Tang Contemporary Art is pleased to announce the opening of “Mangrove”, a solo exhibition by emerging artist Chen Qin, on 1st March 2025 at 4:00pm at its Beijing Headquarters gallery space. Curated by Huang Ying, the exhibition features over twenty of Chen Qin’s latest paintings.
“Mangrove has the same characteristics as the person I aspire to be.”
– Chen Qin
Chen Qin grew up in Fujian, where luxuriant and humid mangroves are a common woody plant community in the coastal areas of southern Fujian. In the estuarine harbors permeated with a hot, salty atmosphere, mangroves develop extensive root systems and dense canopies to withstand the harsh intertidal environment submerged by seawater. The slender roots of the mangroves are like its limbs, clawing into the mudflats, providing habitats for aquatic creatures beneath the forest — this resilient and vigorous plant is like an island, self-healing and renewing every day. Chen Qin’s works in this exhibition have stepped out of the previous indoor space, and the artist’s perception of the power of natural life is transformed into the thick and overflowing volume and lines in her paintings, while the female bodily experience also forms a subtle contrast and connection with the cyclical growth of plants.
In Bouquet, two women with tanned skin and well-defined muscle lines are absorbed in their actions with their eyes closed. The lake blue “bouquets” they hold up are free from the constraints of flower form, growing intensely, overflowing with their own beauty, swaying in the wind like mangrove tree tops floating on the surface of the sea at high tide. Chen Qin’s expression of the power of the female body mingles with the environment: endless are the stretches and tangles of lines, which dance freely on the canvas as visible forms of force. The twin, repeated or symmetrical female figures bring a regular balance that neutralizes the entanglement of forces in the background. At first, they are the roles of mother and daughter: mother and daughter, bound by blood, naturally become the most direct mirror reference, and the artist completes the self-subject construction in the self-view based on the differences of life and the mutual recognition of women. Later, this repetition evolves into a simulation of the state of women’s discourse being ceded and the struggle for space for expression - “If, as a woman, she equalled Nature, then, then both as general and as particular woman she should be Nature, free and fierce. ...... They simply dance their joy, uttering themselves over and over again in ecstasy and dell.” (Sandra M.Gilbert and Susan Gubar)
Having majored in sculpture, Chen Qin’s oil paintings were all created after she gave birth to her daughter, and the mixed emotions of the dynamic mother-daughter relationship were sorted out after she became a mother. After her daughter was born, Chen Qin’s time inevitably became fragmented. Like Ruth Asawa’s choice of wire, for Chen Qin, oil painting is a medium that is easier to revitalize interrupted creations than sculpture in terms of materiality. She prefers to use tiny brushes to make delicate depictions — the process of painting is thus slowed down and stretched into a time that belongs only to her. While painting, Chen Qin ruminates on the subtle emotions of her childhood and her mother, embracing her identity as both “mother” and “daughter. In Braiding Hair and Tangled Braids, Chen Qin’s dense, lustrous hair is genetically passed down to her daughter, whose hair is knotted into a thick braid under her mother’s hands, just like the rich and tangled roots of the mangrove plant. Chen Qin’s mother specializes in the use of the sewing machine, where the cold stainless steel needles pierce the fabric while bringing about new stitching and creations. These are both labor and expression of love of women in the family, reflecting the soft and strong contradictory relationship between mother and daughter - love and bondage, attachment and confrontation, contradicting each other but unable to separate. These emotions permeate each other, and as time passes and identities change, they move from mutual temptation and conflict to final reconciliation and integration. These daily points of entry in Chen Qin’s works may seem to be considered small and insignificant, but the vitality and delicate emotions flowing through them are full of those moments of silent communication, secret empathy, and sharing of perceptions in the similar and unrepeatable paths of women’s lives.

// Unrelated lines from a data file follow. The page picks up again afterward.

-- ==== Sys2Proof/Machine/Arb.lean ====
section
/-! DEFINITION. The arbiter and the scrub engine (chapter "The Cellar and its arbiter", R222 to R237) and the IEEE 1149.1
port (R566 to R572). -/

namespace Sys2Proof.Machine

open Sys2Proof

/-! ### Windows -/

/-- Table CEL-5: the MAXW bound of each level in units of 4 cycles. -/
def maxwBound : Vector Nat 7 := #v[2, 10, 122, 224, 224, 224, 224]

/-- R230: the waits of a window in units of 4 cycles join MAXW; none is longer than Table CEL-5 allows (R229). -/
def recordWaits (maxw waits : Vector Nat 7) : Vector Nat 7 :=
  Vector.ofFn (fun i : Fin 7 => Nat.max (vget maxw i.val) (min (vget maxwBound i.val) ((vget waits i.val + 3) / 4)))

/-- ARB_WINDOW_START (R227, R230, R231, R236): the waits of the ended window are recorded, the shares reloaded, and the
scrub's next burst is one window nearer (R222), also while SCRUB_EN is 0, so that a scrub that has rested long enough is
due at once when SCRUB_EN is set again. `waits` are the longest wait of each level that ended in that window
after the last ARBSTAT clear in it (R230, R237), in CK_CORE cycles. DESIGN CHOICE (log 49). -/
def windowStarts (s : State) (waits : Vector Nat 7) : State :=
  if domains s then
    { s with arb := { s.arb with
        maxw := recordWaits s.arb.maxw waits
        scrubLeft := s.arb.scrubLeft - 1
        paid := Vector.ofFn (fun k : Fin 5 => min (vget s.arb.paid k.val) (longCost s (k.val + 2)))
        rem := Vector.ofFn (fun k : Fin 5 => shareField s k.val) } }
  else s

/-! ### ARBSTAT (Table REG-34) -/

/-- R202: LVL 7 is refused; CLR clears MAXW of every level. -/
def arbstatWrite (s : State) (p : Port) (v : Word) : State :=
  if fld v 0 3 = 7 then refuse s p eRANGE 0x62
  else { s with arb := { s.arb with lvl := fld v 0 3
                                    maxw := if bit v 3 then Vector.replicate 7 0 else s.arb.maxw } }

/-- ARBSTAT as it reads. -/
def arbstatRead (s : State) : Word := wordOf (s.arb.lvl + 0x10 * vget s.arb.maxw s.arb.lvl)

/-- R232: CNTCLR of the arbitration page. -/
def eccCountersClear (s : State) : State :=
  { s with arb := { s.arb with ceCnt := 0, ueCnt := 0, passCnt := 0, wbDrop := 0, cev := false, uev := false } }

/-! ### Scrub -/

/-- The scrub's reaction to ECC word w (Table CEL-3, R219, R220): a word of the Parameter cask that cannot be corrected
is rewritten from the working copy. A word of the reserved range 0xF000 to 0xFFFF has no working copy and is left
unchanged. DESIGN CHOICE (log 51). -/
def scrubUe (s : State) (w : Nat) : State :=
  let s := detectUe s w
  if isPage w then eccWritten s w else s

/-- The scrub's read of one ECC word. -/
def scrubWord (s : State) (w : Nat) : State :=
  match eccAt s w with
  | none => s
  | some .single => detectCe s w
  | some .double => scrubUe s w

/-- The scrub's reads of n ECC words from w. -/
def scrubWords (s : State) (w : Nat) : Nat → State
  | 0 => s
  | n + 1 => scrubWords (scrubWord s w) (w + 8) n

/-- The eight reads of a scrub burst (R222): PASS_CNT counts each wrap, and the next burst comes SCRUB_PACE windows
later (R231). -/
def scrubEight (s : State) (ups : List Upset) : State :=
  let s := grantLow (scrubWords (upsets s ups) s.arb.scrubAt 8) 6 1
  let next := (s.arb.scrubAt + 64) % cellarSize
  { s with arb := { s.arb with scrubAt := next, scrubLeft := (pg s 0xE804).toNat
                               passCnt := if next = 0 then sat1 s.arb.passCnt else s.arb.passCnt } }

/-- SCRUB_BURST (R219, R222, R231): eight ECC words in one L6 burst, SCRUB_PACE windows after the last and never ahead
of a queued write-back. -/
def scrubBurst (s : State) (ups : List Upset) : State :=
  if domains s ∧ pgb s 0xE802 4 ∧ s.arb.scrubLeft = 0 ∧ s.arb.wbQ.isEmpty then
    granted s (.low 6) (fun s => scrubEight s ups)
  else s

/-- The oldest queued word is re-read, which is no detection, and written corrected; an uncorrectable error found there is
treated as by a scrub read (R219, R233). -/
def writebackServed (s : State) (ups : List Upset) : State :=
  match s.arb.wbQ with
  | [] => s
  | c :: rest =>
    let s := upsets s ups
    let s := grantLow { s with arb := { s.arb with wbQ := rest } } 6 1
    match eccAt s c.toNat with
    | some .double => scrubUe s c.toNat
    | _ => eccWritten s c.toNat

/-- SCRUB_WRITEBACK (R219, R233), where the arbiter grants its L6 burst. -/
def scrubWriteback (s : State) (ups : List Upset) : State :=
  if domains s ∧ !s.arb.wbQ.isEmpty then granted s (.low 6) (fun s => writebackServed s ups) else s

/-! ### The TAP -/

/-- The IEEE 1149.1 instructions of Table PKG-8 are open (R498, R572): DEBUG_UNLOCK has opened them, and the balls have
VIO. Otherwise they leave the TAP as it is. DESIGN CHOICE (log 19). -/
def tapOpen (s : State) : Bool := s.auth.dbgBs && s.pw.vio

/-- The vendor's test instructions are open (R498). DESIGN CHOICE (log 19). -/
def tapTest (s : State) : Bool := s.auth.dbgTest && s.pw.vio

/-- R566: what the instruction register loads in Capture-IR; a scan of it shifts that out while it shifts the next
instruction in (`tapScanOut`). -/
def captureIr : BitVec 5 := 1

/-- R566: select an instruction; a closed TAP stays in Test-Logic-Reset with IDCODE selected. -/
def tapSelect (s : State) (ir : BitVec 5) : State :=
  if tapOpen s then { s with tap := { s.tap with ir := ir } } else s

/-- R567: the device identification register. -/
def idcodeValue : BitVec 32 := 0xB40969A7

/-- R566: a code of the vendor's test instructions, 0x10 to 0x1E. DESIGN CHOICE (log 19). -/
def vendorCode (c : BitVec 5) : Bool := decide (0x10 ≤ c.toNat ∧ c.toNat ≤ 0x1E)

/-- The data register that the instruction selects (Table PKG-8): its length and what it holds.
DESIGN CHOICE (log 19). -/
def tapData (s : State) : Nat × Nat :=
  if s.tap.ir = 0 ∨ s.tap.ir = 1 then (373, s.tap.boundary.toNat)
  else if s.tap.ir = 2 then (32, idcodeValue.toNat)
  else if vendorCode s.tap.ir then Config.vendorRegister s.freeCtr
  else (1, 0)

/-- A scan of the TAP: of the instruction register, or of the data register that the instruction selects. -/
inductive TapScan where
  | ir | dr
  deriving DecidableEq, Repr

/-- The length and the captured content of the register that a scan shifts (R566). -/
def tapRegister (s : State) : TapScan → Nat × Nat
  | .ir => (5, captureIr.toNat)
  | .dr => tapData s

/-- Bit n that a scan shifts out: the captured register from its TDO end (R568), and then what was shifted in on TDI.
PRESUMED (log 62). -/
def tapScanOut (s : State) (x : TapScan) (tdi : List Bool) (n : Nat) : Bool :=
  let r := tapRegister s x
  if n < r.1 then r.2.testBit n else tdi.getD (n - r.1) false

/-- VENDOR_TEST (R4, R498, R566): with DBGTEST set the vendor's code is selected, whatever SCOPE opened beside it;
otherwise every code that Table PKG-8 does not list selects BYPASS. DESIGN CHOICE (log 19). -/
def vendorSelect (s : State) (code : BitVec 5) : State :=
  if code.toNat ≤ 4 then tapSelect s code
  else if s.auth.dbgTest && vendorCode code then
    if tapTest s then { s with tap := { s.tap with ir := code }, freeCtr := s.freeCtr + 1 } else s
  else tapSelect s 0x1F

/-! ### Rows -/

/-- ARBSTAT_WRITE. -/
def execArbstatWrite (p : Port) (v : Word) (s : State) : Host.Outcome State Fault Refusal :=
  .next (gate s p 0x31 v (fun s w => arbstatWrite s p w))

/-- ARB_WINDOW_START. -/
def execArbWindowStart (waits : Vector Nat 7) (s : State) : Host.Outcome State Fault Refusal :=
  .next (windowStarts s waits)

/-- SCRUB_BURST. -/
def execScrubBurst (ups : List Upset) (s : State) : Host.Outcome State Fault Refusal := .next (scrubBurst s ups)

/-- SCRUB_WRITEBACK. -/
def execScrubWriteback (ups : List Upset) (s : State) : Host.Outcome State Fault Refusal := .next (scrubWriteback s ups)

/-- IDCODE. -/
def execIdcode (s : State) : Host.Outcome State Fault Refusal := .next (tapSelect s 2)

/-- CLAMP. -/
def execClamp (s : State) : Host.Outcome State Fault Refusal := .next (tapSelect s 3)

/-- HIGHZ. -/
def execHighz (s : State) : Host.Outcome State Fault Refusal := .next (tapSelect s 4)

/-- BYPASS. -/
def execBypass (s : State) : Host.Outcome State Fault Refusal := .next (tapSelect s 0x1F)

/-- VENDOR_TEST. -/
def execVendorTest (code : BitVec 5) (s : State) : Host.Outcome State Fault Refusal := .next (vendorSelect s code)

end Sys2Proof.Machine
end

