/-- R108, R111, R125, R127: WADDR takes bits 15:1 or 19:16 of the window address, whose bit 0 stays 0, leaves the
other bits, and issues a load behind the buffered writes; its two registers read the current address; WCTL takes AINC
and PAGE, and WDROP written as 1 clears WDROP and DROPCNT; where page loading was or becomes in force its write
discards what is loaded and loads the page, or the word, at the window address anew (R122). Neither changes anything
outside the port. R109, R111, R114, R119, R120: a WDATA read outside page mode answers the prefetched word (in Gen1
its low byte, R102), advances the window by 2 with AINC and issues the next load; without a valid word it is refused
with STATE and 0x0000, in Gen3 only after WAIT# has held it for 250 ns. R121: in page mode the words of the page
follow one another without a load, its first read issues the load of the following page, which takes its place behind
the last one; a page ends with its 8-byte block (R122: a write of the window address or of WCTL loads the page anew).
R140: by the time a Port S frame is captured, the entries and the load before it are done, so that the buffer and the
load are empty. -/
def Obligations.WindowControlWritesAndReads : Prop :=
  ((∀ (p : Port) (s : State), regValue s p 0x12 = wordOf (getPort s p).waddr.toNat ∧
      regValue s p 0x14 = wordOf ((getPort s p).waddr.toNat / 0x10000)) ∧
    (∀ (p : Port) (high : Bool) (v w : Word) (s : State), reachesRule s p (if high then 0x0A else 0x09) v w →
      ∃ t, exec (.waddrWrite p high v) s = .next t ∧
        t = setPort (gen1Empty s p (if high then 0x0A else 0x09)) p (getPort t p) ∧
        (getPort t p).waddr = (if high then BitVec.ofNat 20 (w.toNat % 16 * 0x10000 + (getPort s p).waddr.toNat % 0x10000)
          else BitVec.ofNat 20 ((getPort s p).waddr.toNat / 0x10000 * 0x10000 + w.toNat / 2 * 2)) ∧
        (getPort t p).pre = [] ∧ (getPort t p).buf = (getPort s p).buf ∧
        (getPort t p).load = some { addr := (getPort t p).waddr, behind := (getPort s p).buf.length
                                    page := pageMode s p, follow := false }) ∧
    (∀ (p : Port) (v w : Word) (s : State), reachesRule s p 0x0C v w →
      ∃ t, exec (.wctlWrite p v) s = .next t ∧ t = setPort (gen1Empty s p 0x0C) p (getPort t p) ∧
        (getPort t p).ainc = bit w 0 ∧ (getPort t p).page = bit w 1 ∧
        (getPort t p).wdrop = ((getPort s p).wdrop && !bit w 3) ∧
        (getPort t p).dropCnt = (if bit w 3 then 0 else (getPort s p).dropCnt) ∧
        (getPort t p).waddr = (getPort s p).waddr ∧ (getPort t p).buf = (getPort s p).buf ∧
        ((pageMode s p = true ∨ pageMode t p = true) → (getPort t p).pre = [] ∧ (getPort t p).load = some {
          addr := (getPort s p).waddr, behind := (getPort s p).buf.length, page := pageMode t p, follow := false }) ∧
        (pageMode s p = false → pageMode t p = false → (getPort t p).pre = (getPort s p).pre ∧
          (getPort t p).load = (getPort s p).load))) ∧
  ((∀ (p : Port) (w : Word) (rest : List Word) (s c : State), readable s p → captured s p = c →
      (getPort c p).pre = w :: rest →
      pageMode s p = false → ∃ t, exec (.wdataRead p) s = .next t ∧ t = setPort c p (getPort t p) ∧
        (getPort t p).rdata = onPortBus s p w ∧
        (getPort t p).waddr = (if (getPort s p).ainc then (getPort s p).waddr + 2 else (getPort s p).waddr) ∧
        (getPort t p).pre = [] ∧ (getPort t p).load = some { addr := (getPort t p).waddr
                                                             behind := (getPort c p).buf.length
                                                             page := false, follow := false }) ∧
    (∀ (w : Word) (rest : List Word) (s : State), readable s .portP → pageMode s .portP = true →
      s.portP.pre = w :: rest → ∃ t, exec (.wdataRead .portP) s = .next t ∧ t = { s with portP := t.portP } ∧
        t.portP.rdata = w ∧ t.portP.waddr = s.portP.waddr + 2 ∧ t.portP.buf = s.portP.buf ∧
        (s.portP.fresh = true → t.portP.load = some { addr := nextBlock s.portP.waddr, behind := s.portP.buf.length
                                                      page := true, follow := true }) ∧
        (s.portP.fresh = false → t.portP.load = s.portP.load) ∧
        (rest ≠ [] → t.portP.pre = rest ∧ t.portP.follow = s.portP.follow ∧ t.portP.fresh = false) ∧
        (rest = [] → ∀ q, s.portP.follow = some q → t.portP.pre = q ∧ t.portP.follow = none ∧ t.portP.fresh = true)) ∧
    (∀ (v w : Word) (s : State), reachesRule s .portP 0x09 v w → pageMode s .portP = true →
      ∃ t, exec (.waddrWrite .portP false v) s = .next t ∧ t.portP.pre = [] ∧ t.portP.follow = none ∧
        t.portP.load = some { addr := t.portP.waddr, behind := s.portP.buf.length, page := true, follow := false }) ∧
    (∀ (l : Load) (s u : State), s.portP.load = some l → l.behind = 0 → l.page = true → l.follow = false →
      domains s = true → arbServe s (.window .portP) = some u → s.portP.held = .none → isPage l.addr.toNat = false →
      noSram l.addr.toNat = false →
      ∃ t, exec (.prefetchLoadDone .portP []) s = .next t ∧ t.portP.load = none ∧ t.mem = s.mem ∧
        t.portP.fresh = true ∧
        t.portP.pre = (List.range ((8 - l.addr.toNat % 8) / 2)).map fun k => Cellar.getWord s.mem (l.addr.toNat + 2 * k)) ∧
    (∀ (p : Port) (s c : State), readable s p → captured s p = c → (getPort c p).pre = [] →
      (p = .portP → s.pw.gen ≠ .gen3) →
      ∃ t, exec (.wdataRead p) s = .next t ∧ (getPort t p).rdata = 0 ∧ (getPort t p).waddr = (getPort s p).waddr ∧
        t.err = (refuse c p eSTATE 0x16).err ∧ t.irqStat = c.irqStat ||| 2 ∧ t.mem = c.mem) ∧
    (∀ s : State, readable s .portP → s.portP.pre = [] → s.pw.gen = .gen3 →
      exec (.wdataRead .portP) s = .next { s with portP := { s.portP with held := .read } }) ∧
    (∀ s : State, s.portP.held = .read → ∃ t, exec .waitTimeout s = .next t ∧ t.portP.held = .none ∧
      t.portP.rdata = 0 ∧ t.portP.waddr = s.portP.waddr ∧ t.err = (refuse s .portP eSTATE 0x16).err ∧ t.mem = s.mem) ∧
    (∀ s : State, captured s .portP = s ∧ (active s = true → queueBounds s →
      (captured s .portS).portS.buf = [] ∧ (captured s .portS).portS.load = none)))
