/-! ### The inrush window's end (R365, R367) -/

/-- A channel that its window's end takes to ON. -/
def windowEnds (x c : Lamp) : Lamp :=
  if x.mode = .inrush ∧ c.mode = .inrush ∧ windowOver c ≤ windowOver x
    then { c with mode := .on, derlvl := 0, conducting := true, pwmRun := false } else c

theorem inrushEnds_lamp (s : State) (n m : Fin 8) : getLamp (inrushEnds s n) m =
    if m ∈ mates s n then windowEnds (getLamp s n) (getLamp s m) else getLamp s m :=
  getLamp_setEach (fun _ c => windowEnds (getLamp s n) c) (mates_nodup s n) s m

theorem inrushEnds_onChannels (s : State) (n : Fin 8) : OnChannels s (inrushEnds s n) :=
  onChannels_foldl (fun t m => onChannels_setLamp t m _) _ s

/-! ### PWM (R376 to R378, R381) -/

/-- A gang's cap lets no more than 0.75 A pass on average (R381). -/
theorem gangCapOf_mul_le (P i : Nat) : P * gangCapOf i / 1000 * i ≤ 750 * P := by
  have hcap : gangCapOf i * i ≤ 750 * 1000 := by
    unfold gangCapOf
    split
    · omega
    · exact Nat.div_mul_le_self _ _
  calc P * gangCapOf i / 1000 * i ≤ P * gangCapOf i * i / 1000 := by
        rw [Nat.mul_comm, Nat.mul_comm _ i]
        exact Nat.mul_div_le_mul_div_assoc _ _ _
    _ = P * (gangCapOf i * i) / 1000 := by rw [Nat.mul_assoc]
    _ ≤ P * (750 * 1000) / 1000 := Nat.div_le_div_right (Nat.mul_le_mul_left P hcap)
    _ = 750 * P := by omega

/-- A period starts with the duty in force, and in a derated half with the cap of the measured on-current. -/
def lampDutyTaken (s : State) (n : Fin 8) : State :=
  setLamp s n { getLamp s n with
    dutyNow := (getLamp s (leader s n)).duty
    gangCap := if (getLamp s n).gangDer then gangCapOf (getLamp s n).iOn.toNat else (getLamp s n).gangCap }

theorem lampDutyTaken_leader (s : State) (n : Fin 8) : leader (lampDutyTaken s n) n = leader s n := by
  have hgang : (getLamp (lampDutyTaken s n) (evenOf n)).gang = (getLamp s (evenOf n)).gang := by
    rw [lampDutyTaken, getLamp_setLamp_eq]
    split
    case isTrue h => rw [h]
    case isFalse => rfl
  rw [leader, leader, ganged, ganged, hgang]

theorem periodStart_pwm {s : State} {n : Fin 8} (hmode : (getLamp s n).mode = .on)
    (hpwm : bit s.lamps.lctl ((leader s n).val + 8) = true) : periodStart s n =
      setLamp (lampDutyTaken s n) n { getLamp (lampDutyTaken s n) n with
        pwmRun := true, conducting := decide (0 < onTime (lampDutyTaken s n) n) } := by
  refine if_pos ⟨?_, ?_⟩
  · rw [getLamp_setLamp]
    exact hmode
  · show pwmOn (lampDutyTaken s n) n = true
    unfold pwmOn
    rw [lampDutyTaken_leader, show (lampDutyTaken s n).lamps.lctl = s.lamps.lctl from rfl, hpwm]
    rfl

theorem pwmBoundary_same {s : State} {n : Fin 8} (hedge : gridEdge s n = true)
    (hP : periodOf s n = 0 ∨ periodOf s n = (getLamp s n).pwmP) : pwmBoundary s n = periodStart s n := by
  have hsame : ¬(periodOf s n ≠ 0 ∧ periodOf s n ≠ (getLamp s n).pwmP) := fun h => hP.elim h.1 h.2
  unfold pwmBoundary
  rw [if_neg (by simp [hedge])]
  dsimp only
  rw [if_neg hsame, if_neg fun h => hsame h.2]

Mangroves are viviparous plants: the young plants initially hang long from the mother plant, then lower between the tangled roots, and float away with the tide when the seawater surges back. The plants are silent, slow, and expand tenaciously with an unyielding attitude, just like the extension and vitality of the female body. Chen Qin’s creations, which start from the life experience of being a mother, gradually transition to women’s cognition of their own gender and identity, as well as the agency underneath. Together, they present a more real, concrete, intimate, and complex emotional connection, releasing vitality and its hidden inner subversive power. Starting from an embodied female perspective, this exploration touches a broader spectrum — a story about the questioning of the ontology of life, and how the closed binary relationship is felt and broken.




Tang Contemporary Art was established in 1997 in Bangkok, later establishing galleries in Beijing and most recently Hong Kong. Tang Contemporary Art is fully committed to producing critical projects and exhibitions to promote Contemporary Chinese art regionally and worldwide and encourage a dynamic exchange between Chinese artists and those abroad.